» RECORDED DATA
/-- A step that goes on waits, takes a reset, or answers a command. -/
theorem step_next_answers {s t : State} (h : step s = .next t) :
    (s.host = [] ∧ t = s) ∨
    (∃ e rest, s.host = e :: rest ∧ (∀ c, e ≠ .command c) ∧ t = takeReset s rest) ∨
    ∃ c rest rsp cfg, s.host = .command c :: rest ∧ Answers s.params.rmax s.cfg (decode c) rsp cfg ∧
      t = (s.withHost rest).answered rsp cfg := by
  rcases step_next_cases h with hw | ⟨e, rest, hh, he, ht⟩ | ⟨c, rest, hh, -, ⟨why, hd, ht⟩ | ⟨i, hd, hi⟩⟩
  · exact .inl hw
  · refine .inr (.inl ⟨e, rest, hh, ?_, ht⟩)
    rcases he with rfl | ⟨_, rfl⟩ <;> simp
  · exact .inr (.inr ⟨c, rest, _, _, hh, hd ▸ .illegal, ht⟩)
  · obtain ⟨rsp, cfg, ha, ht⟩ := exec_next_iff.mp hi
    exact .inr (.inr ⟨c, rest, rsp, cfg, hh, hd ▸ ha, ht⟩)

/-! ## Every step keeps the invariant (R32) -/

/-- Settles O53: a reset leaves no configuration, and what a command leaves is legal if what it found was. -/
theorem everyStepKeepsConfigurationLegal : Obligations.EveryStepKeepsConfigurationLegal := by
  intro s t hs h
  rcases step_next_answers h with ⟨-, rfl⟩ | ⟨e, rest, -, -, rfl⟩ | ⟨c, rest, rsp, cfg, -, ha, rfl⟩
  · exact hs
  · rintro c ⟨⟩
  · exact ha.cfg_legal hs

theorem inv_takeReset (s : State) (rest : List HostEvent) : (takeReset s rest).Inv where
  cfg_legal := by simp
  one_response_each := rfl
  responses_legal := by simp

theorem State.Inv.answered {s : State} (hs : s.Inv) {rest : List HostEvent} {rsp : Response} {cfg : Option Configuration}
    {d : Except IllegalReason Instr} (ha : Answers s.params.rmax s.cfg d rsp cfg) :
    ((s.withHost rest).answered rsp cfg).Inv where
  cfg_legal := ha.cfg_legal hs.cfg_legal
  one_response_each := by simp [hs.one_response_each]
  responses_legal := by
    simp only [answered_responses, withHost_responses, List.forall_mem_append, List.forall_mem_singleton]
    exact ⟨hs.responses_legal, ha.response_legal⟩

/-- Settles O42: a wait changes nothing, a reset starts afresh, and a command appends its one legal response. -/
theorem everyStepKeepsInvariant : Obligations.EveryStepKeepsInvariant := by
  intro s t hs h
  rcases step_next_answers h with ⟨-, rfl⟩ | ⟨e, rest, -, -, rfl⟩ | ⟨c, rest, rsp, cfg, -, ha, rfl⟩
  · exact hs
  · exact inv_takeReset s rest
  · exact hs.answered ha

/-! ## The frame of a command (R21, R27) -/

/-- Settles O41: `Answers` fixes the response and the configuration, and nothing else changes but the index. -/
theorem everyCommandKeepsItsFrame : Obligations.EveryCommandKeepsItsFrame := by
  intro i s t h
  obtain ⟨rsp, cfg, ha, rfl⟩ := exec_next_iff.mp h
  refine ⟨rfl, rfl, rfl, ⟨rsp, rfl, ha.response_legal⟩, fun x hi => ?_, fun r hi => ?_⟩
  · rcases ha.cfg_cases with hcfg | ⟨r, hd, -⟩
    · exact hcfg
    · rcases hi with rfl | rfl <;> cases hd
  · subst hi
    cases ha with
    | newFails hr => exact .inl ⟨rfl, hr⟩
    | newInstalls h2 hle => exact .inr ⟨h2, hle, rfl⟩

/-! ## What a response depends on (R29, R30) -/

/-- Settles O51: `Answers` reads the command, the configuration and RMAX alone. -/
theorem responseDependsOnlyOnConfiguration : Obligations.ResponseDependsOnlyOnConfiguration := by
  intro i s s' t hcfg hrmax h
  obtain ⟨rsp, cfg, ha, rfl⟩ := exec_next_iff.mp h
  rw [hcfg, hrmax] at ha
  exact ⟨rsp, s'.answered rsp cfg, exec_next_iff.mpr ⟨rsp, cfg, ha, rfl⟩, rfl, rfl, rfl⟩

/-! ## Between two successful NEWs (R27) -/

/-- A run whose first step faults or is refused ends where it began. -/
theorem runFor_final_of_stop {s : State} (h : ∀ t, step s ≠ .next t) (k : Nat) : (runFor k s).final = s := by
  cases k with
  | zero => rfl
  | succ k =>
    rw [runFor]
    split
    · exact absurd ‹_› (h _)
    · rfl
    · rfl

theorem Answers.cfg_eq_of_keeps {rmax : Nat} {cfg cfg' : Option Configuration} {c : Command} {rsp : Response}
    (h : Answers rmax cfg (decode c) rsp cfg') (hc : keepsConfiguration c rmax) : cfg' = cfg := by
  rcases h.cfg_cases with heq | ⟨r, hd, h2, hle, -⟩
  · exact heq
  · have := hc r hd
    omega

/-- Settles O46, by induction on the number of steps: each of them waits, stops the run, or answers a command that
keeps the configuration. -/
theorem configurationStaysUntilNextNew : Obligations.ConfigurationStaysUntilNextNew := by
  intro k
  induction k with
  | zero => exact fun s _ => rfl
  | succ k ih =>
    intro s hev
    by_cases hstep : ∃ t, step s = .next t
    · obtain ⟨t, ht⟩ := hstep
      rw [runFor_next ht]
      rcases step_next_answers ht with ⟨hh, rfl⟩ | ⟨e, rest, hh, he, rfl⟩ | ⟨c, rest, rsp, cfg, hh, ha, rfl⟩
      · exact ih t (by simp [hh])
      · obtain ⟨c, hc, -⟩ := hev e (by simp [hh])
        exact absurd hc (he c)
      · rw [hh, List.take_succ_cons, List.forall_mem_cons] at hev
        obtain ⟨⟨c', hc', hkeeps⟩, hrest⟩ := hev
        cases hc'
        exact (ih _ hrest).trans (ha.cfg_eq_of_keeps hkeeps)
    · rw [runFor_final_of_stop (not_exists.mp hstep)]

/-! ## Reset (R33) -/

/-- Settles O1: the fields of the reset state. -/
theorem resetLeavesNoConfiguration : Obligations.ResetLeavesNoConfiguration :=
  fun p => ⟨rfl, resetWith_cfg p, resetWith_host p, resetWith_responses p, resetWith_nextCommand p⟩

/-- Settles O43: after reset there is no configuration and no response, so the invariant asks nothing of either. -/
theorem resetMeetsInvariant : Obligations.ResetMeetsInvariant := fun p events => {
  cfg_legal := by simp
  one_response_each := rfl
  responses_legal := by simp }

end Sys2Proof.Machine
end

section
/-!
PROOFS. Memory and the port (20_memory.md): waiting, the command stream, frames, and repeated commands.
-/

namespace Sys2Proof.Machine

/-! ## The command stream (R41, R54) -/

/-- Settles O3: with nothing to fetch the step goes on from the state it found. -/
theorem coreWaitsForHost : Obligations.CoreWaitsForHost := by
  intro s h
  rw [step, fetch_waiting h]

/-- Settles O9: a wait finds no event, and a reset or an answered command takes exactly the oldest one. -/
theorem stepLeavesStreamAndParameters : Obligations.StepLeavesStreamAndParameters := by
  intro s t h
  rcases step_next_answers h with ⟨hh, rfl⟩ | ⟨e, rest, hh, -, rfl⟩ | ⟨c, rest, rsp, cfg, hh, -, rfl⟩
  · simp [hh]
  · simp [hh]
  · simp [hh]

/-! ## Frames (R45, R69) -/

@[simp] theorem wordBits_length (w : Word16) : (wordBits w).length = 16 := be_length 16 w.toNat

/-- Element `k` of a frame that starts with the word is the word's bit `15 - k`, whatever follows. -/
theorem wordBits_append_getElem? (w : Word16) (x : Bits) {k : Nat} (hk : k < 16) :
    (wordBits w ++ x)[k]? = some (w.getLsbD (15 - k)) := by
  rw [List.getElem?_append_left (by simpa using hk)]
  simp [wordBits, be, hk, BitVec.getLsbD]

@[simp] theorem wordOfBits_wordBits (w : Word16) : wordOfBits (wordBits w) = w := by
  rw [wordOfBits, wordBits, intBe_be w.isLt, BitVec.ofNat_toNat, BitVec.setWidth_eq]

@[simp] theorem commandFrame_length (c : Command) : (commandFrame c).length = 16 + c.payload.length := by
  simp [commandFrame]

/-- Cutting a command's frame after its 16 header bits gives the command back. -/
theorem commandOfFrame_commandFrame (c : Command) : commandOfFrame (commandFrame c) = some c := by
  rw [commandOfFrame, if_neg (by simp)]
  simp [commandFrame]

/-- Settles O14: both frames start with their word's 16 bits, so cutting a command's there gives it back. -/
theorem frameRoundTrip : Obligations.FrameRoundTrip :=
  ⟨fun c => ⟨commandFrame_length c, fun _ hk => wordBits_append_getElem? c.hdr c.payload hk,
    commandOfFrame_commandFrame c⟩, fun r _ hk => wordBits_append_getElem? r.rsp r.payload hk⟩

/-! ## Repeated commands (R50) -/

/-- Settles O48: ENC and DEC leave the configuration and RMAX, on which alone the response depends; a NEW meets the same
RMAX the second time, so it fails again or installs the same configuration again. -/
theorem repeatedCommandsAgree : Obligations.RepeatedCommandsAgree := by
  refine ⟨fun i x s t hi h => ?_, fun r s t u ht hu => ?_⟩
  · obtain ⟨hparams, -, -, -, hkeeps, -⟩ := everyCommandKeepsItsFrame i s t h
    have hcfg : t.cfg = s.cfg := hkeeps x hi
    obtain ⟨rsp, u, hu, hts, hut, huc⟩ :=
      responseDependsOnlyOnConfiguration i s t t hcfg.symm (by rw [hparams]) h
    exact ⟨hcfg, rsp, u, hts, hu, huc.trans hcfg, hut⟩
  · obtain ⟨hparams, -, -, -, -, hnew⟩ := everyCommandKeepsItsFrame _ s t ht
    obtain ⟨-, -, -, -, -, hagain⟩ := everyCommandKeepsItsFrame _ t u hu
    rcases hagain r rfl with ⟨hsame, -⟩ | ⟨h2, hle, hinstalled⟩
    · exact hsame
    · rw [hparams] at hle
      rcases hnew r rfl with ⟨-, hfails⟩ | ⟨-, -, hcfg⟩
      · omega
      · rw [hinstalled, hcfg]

» TASK DETAILS
Please return every line from the material above where the string "hnew" occurs.

» OUTPUT
  · obtain ⟨hparams, -, -, -, -, hnew⟩ := everyCommandKeepsItsFrame _ s t ht
      rcases hnew r rfl with ⟨-, hfails⟩ | ⟨-, -, hcfg⟩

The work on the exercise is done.